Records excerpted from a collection

......

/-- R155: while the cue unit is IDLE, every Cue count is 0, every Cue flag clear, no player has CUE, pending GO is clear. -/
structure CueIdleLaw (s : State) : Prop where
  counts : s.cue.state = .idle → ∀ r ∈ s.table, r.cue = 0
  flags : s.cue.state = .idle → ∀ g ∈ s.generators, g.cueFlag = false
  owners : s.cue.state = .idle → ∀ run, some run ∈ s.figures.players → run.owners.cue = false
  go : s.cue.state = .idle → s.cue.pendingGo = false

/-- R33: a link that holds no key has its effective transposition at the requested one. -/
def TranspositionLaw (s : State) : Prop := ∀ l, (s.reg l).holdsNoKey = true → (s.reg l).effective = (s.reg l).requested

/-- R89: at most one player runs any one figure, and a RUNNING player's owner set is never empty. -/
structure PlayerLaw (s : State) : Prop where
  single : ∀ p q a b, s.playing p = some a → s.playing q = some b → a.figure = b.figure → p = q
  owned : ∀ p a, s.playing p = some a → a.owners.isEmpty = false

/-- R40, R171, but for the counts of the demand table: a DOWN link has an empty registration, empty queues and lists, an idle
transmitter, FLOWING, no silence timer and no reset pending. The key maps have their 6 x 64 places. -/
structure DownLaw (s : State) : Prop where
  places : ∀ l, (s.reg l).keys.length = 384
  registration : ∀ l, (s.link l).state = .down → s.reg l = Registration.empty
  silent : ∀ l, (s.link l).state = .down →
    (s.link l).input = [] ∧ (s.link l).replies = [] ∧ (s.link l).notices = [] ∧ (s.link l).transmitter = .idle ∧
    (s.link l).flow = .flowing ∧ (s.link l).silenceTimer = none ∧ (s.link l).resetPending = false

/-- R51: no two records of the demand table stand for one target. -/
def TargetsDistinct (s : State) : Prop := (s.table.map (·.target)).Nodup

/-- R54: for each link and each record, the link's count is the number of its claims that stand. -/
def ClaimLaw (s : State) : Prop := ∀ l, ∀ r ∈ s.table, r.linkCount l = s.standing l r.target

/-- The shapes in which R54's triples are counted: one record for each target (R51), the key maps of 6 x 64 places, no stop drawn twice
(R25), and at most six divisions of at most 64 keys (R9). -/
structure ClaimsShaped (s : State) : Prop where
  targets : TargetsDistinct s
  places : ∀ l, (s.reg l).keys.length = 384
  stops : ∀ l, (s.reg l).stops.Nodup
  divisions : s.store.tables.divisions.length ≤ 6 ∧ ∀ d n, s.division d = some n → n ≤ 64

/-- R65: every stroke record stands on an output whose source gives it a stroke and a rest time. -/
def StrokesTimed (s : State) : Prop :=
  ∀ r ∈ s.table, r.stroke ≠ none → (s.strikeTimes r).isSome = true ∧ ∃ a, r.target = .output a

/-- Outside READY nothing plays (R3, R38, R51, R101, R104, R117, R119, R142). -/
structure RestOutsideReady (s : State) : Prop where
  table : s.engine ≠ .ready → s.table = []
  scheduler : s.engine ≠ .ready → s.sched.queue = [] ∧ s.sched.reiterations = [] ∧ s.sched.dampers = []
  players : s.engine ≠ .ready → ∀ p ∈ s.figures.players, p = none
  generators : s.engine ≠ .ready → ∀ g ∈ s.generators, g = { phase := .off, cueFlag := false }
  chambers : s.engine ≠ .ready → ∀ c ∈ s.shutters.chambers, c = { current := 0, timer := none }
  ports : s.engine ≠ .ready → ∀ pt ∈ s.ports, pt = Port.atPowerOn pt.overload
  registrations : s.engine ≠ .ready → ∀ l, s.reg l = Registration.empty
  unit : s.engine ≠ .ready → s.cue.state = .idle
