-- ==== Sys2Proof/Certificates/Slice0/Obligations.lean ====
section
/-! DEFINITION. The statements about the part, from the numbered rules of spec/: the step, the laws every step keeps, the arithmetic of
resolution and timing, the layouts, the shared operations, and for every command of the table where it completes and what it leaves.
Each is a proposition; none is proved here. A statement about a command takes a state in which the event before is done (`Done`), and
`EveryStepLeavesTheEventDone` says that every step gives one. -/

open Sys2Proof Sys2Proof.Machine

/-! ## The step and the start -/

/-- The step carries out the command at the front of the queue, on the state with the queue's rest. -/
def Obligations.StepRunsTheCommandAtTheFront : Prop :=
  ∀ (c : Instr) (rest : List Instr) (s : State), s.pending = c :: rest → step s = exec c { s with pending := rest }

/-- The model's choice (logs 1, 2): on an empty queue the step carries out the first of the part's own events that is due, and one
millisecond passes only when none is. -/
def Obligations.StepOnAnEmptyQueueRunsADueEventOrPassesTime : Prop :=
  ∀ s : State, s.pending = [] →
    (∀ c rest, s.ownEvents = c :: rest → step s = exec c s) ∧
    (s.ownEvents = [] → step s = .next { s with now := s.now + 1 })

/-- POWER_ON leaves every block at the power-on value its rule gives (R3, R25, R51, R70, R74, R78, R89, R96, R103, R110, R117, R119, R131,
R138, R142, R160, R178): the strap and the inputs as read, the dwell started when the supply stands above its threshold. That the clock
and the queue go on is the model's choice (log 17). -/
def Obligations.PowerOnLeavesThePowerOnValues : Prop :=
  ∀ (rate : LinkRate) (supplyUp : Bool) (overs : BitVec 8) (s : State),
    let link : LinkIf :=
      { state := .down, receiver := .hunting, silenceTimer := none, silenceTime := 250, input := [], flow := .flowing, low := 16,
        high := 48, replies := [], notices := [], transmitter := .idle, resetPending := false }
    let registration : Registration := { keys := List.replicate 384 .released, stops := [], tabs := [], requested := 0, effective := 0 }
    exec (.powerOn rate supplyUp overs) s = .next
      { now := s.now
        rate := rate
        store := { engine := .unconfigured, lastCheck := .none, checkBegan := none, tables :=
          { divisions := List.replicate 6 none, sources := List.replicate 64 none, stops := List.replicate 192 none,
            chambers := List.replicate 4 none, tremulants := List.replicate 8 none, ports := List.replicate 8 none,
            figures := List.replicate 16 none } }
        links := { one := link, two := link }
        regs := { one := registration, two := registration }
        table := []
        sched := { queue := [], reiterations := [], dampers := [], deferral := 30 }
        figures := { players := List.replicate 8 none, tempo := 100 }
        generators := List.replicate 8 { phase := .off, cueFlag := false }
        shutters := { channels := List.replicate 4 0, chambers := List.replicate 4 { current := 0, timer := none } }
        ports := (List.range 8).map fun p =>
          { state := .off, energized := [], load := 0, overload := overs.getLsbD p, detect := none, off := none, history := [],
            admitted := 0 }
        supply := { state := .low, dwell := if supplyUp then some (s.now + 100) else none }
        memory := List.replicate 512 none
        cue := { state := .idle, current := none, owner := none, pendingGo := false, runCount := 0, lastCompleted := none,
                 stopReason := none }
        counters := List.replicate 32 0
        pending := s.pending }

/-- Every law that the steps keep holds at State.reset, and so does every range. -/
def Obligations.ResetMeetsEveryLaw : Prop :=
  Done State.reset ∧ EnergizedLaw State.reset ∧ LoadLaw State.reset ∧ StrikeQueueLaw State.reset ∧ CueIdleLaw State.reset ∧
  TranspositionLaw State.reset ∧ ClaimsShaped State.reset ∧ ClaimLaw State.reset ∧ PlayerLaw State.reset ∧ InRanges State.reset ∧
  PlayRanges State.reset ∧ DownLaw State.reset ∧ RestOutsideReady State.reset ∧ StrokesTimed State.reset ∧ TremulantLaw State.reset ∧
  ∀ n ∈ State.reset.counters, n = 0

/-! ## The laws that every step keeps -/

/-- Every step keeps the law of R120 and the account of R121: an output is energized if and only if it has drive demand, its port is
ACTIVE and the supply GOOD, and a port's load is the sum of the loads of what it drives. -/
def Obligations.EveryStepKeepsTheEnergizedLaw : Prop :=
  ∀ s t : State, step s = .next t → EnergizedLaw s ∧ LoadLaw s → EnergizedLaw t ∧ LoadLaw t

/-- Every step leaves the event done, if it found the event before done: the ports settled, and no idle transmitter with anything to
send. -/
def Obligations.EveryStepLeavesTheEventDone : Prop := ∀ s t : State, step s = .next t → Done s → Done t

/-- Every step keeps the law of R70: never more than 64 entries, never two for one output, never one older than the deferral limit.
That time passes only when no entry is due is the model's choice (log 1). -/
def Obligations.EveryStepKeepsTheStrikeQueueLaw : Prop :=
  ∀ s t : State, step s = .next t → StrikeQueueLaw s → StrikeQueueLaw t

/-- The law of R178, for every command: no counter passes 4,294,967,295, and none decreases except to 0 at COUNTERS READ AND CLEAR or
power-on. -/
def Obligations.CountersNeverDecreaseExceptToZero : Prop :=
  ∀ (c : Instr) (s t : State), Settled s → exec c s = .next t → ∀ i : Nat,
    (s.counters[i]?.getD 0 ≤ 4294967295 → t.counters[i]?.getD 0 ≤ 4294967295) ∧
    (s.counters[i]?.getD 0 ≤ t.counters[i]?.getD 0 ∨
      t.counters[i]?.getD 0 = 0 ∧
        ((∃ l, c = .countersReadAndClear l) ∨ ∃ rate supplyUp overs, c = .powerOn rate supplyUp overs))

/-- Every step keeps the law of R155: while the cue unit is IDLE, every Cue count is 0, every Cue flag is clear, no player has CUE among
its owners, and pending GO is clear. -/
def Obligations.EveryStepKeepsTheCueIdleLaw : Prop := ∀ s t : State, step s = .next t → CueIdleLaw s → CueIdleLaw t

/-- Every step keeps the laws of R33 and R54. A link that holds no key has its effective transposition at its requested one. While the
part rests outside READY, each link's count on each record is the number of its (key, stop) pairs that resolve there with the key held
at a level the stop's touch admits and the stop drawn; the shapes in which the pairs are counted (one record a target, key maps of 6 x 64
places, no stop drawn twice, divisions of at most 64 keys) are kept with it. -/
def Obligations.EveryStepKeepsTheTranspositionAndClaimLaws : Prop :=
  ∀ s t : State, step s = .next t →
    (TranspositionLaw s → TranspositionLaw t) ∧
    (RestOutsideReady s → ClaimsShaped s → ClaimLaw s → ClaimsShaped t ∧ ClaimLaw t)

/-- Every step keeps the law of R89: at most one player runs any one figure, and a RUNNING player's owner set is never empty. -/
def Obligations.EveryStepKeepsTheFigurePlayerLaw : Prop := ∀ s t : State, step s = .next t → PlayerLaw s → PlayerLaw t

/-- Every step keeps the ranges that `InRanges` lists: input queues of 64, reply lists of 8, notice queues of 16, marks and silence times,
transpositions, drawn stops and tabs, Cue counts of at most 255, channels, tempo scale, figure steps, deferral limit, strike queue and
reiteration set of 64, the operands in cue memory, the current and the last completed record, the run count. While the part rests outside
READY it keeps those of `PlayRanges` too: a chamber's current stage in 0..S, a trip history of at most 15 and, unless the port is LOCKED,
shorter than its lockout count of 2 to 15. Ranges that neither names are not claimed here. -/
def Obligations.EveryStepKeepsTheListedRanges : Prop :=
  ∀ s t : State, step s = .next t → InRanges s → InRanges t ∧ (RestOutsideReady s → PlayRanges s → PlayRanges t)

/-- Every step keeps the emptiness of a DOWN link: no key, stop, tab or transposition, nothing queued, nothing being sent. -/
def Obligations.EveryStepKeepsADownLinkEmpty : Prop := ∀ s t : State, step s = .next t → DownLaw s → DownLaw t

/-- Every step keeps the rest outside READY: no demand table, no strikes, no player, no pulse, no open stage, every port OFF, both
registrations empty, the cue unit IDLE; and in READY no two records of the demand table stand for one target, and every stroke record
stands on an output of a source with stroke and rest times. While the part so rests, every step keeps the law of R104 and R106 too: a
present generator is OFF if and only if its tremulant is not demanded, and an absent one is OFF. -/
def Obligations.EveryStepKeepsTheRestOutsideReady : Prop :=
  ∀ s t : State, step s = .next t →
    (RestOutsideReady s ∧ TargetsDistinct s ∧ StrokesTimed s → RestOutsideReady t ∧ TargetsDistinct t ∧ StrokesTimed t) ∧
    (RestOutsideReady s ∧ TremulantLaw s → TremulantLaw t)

......

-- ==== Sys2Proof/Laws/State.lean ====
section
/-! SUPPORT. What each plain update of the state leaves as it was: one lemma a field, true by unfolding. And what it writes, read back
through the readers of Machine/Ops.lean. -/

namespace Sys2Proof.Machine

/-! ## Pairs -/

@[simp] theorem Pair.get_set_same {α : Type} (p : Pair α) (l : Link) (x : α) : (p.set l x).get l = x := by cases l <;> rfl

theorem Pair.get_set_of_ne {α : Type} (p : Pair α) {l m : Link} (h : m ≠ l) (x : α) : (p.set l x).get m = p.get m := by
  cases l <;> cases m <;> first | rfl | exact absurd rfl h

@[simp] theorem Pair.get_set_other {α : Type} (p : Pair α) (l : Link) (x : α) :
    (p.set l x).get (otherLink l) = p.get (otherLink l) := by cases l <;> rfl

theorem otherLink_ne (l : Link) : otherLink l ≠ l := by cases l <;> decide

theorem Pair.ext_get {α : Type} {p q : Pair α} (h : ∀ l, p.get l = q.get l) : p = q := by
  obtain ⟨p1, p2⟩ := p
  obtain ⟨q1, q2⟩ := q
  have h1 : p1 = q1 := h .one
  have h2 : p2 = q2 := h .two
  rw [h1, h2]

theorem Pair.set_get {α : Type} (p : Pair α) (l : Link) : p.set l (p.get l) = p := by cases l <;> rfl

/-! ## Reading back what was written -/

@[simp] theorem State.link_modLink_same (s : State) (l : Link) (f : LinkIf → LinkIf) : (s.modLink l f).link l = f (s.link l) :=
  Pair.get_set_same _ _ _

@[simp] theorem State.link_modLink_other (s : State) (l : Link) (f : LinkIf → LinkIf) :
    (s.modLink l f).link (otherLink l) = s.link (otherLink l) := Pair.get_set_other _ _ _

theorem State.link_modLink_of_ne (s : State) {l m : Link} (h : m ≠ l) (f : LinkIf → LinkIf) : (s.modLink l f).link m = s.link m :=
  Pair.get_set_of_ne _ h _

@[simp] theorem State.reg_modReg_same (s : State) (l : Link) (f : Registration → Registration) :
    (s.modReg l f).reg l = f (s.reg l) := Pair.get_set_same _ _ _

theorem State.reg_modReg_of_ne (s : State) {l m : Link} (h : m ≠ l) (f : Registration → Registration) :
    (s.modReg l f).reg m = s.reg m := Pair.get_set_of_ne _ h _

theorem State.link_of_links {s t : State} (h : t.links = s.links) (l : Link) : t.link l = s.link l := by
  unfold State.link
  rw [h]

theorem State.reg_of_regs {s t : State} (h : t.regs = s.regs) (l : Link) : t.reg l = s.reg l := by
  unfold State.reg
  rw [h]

......

What the task requires -
Of the lines above, retype only those from the line containing "CUE, pending GO is clear. -/" through the line containing "64 places, no stop drawn twice", including both, exactly.

Response to this task -
/-- R155: while the cue unit is IDLE, every Cue count is 0, every Cue flag clear, no player has CUE, pending GO is clear. -/
structure CueIdleLaw (s : State) : Prop where
  counts : s.cue.state = .idle → ∀ r ∈ s.table, r.cue = 0
  flags : s.cue.state = .idle → ∀ g ∈ s.generators, g.cueFlag = false
  owners : s.cue.state = .idle → ∀ run, some run ∈ s.figures.players → run.owners.cue = false
  go : s.cue.state = .idle → s.cue.pendingGo = false

/-- R33: a link that holds no key has its effective transposition at the requested one. -/
def TranspositionLaw (s : State) : Prop := ∀ l, (s.reg l).holdsNoKey = true → (s.reg l).effective = (s.reg l).requested

/-- R89: at most one player runs any one figure, and a RUNNING player's owner set is never empty. -/
structure PlayerLaw (s : State) : Prop where
  single : ∀ p q a b, s.playing p = some a → s.playing q = some b → a.figure = b.figure → p = q
  owned : ∀ p a, s.playing p = some a → a.owners.isEmpty = false

/-- R40, R171, but for the counts of the demand table: a DOWN link has an empty registration, empty queues and lists, an idle
transmitter, FLOWING, no silence timer and no reset pending. The key maps have their 6 x 64 places. -/
structure DownLaw (s : State) : Prop where
  places : ∀ l, (s.reg l).keys.length = 384
  registration : ∀ l, (s.link l).state = .down → s.reg l = Registration.empty
  silent : ∀ l, (s.link l).state = .down →
    (s.link l).input = [] ∧ (s.link l).replies = [] ∧ (s.link l).notices = [] ∧ (s.link l).transmitter = .idle ∧
    (s.link l).flow = .flowing ∧ (s.link l).silenceTimer = none ∧ (s.link l).resetPending = false

/-- R51: no two records of the demand table stand for one target. -/
def TargetsDistinct (s : State) : Prop := (s.table.map (·.target)).Nodup

/-- R54: for each link and each record, the link's count is the number of its claims that stand. -/
def ClaimLaw (s : State) : Prop := ∀ l, ∀ r ∈ s.table, r.linkCount l = s.standing l r.target

/-- The shapes in which R54's triples are counted: one record for each target (R51), the key maps of 6 x 64 places, no stop drawn twice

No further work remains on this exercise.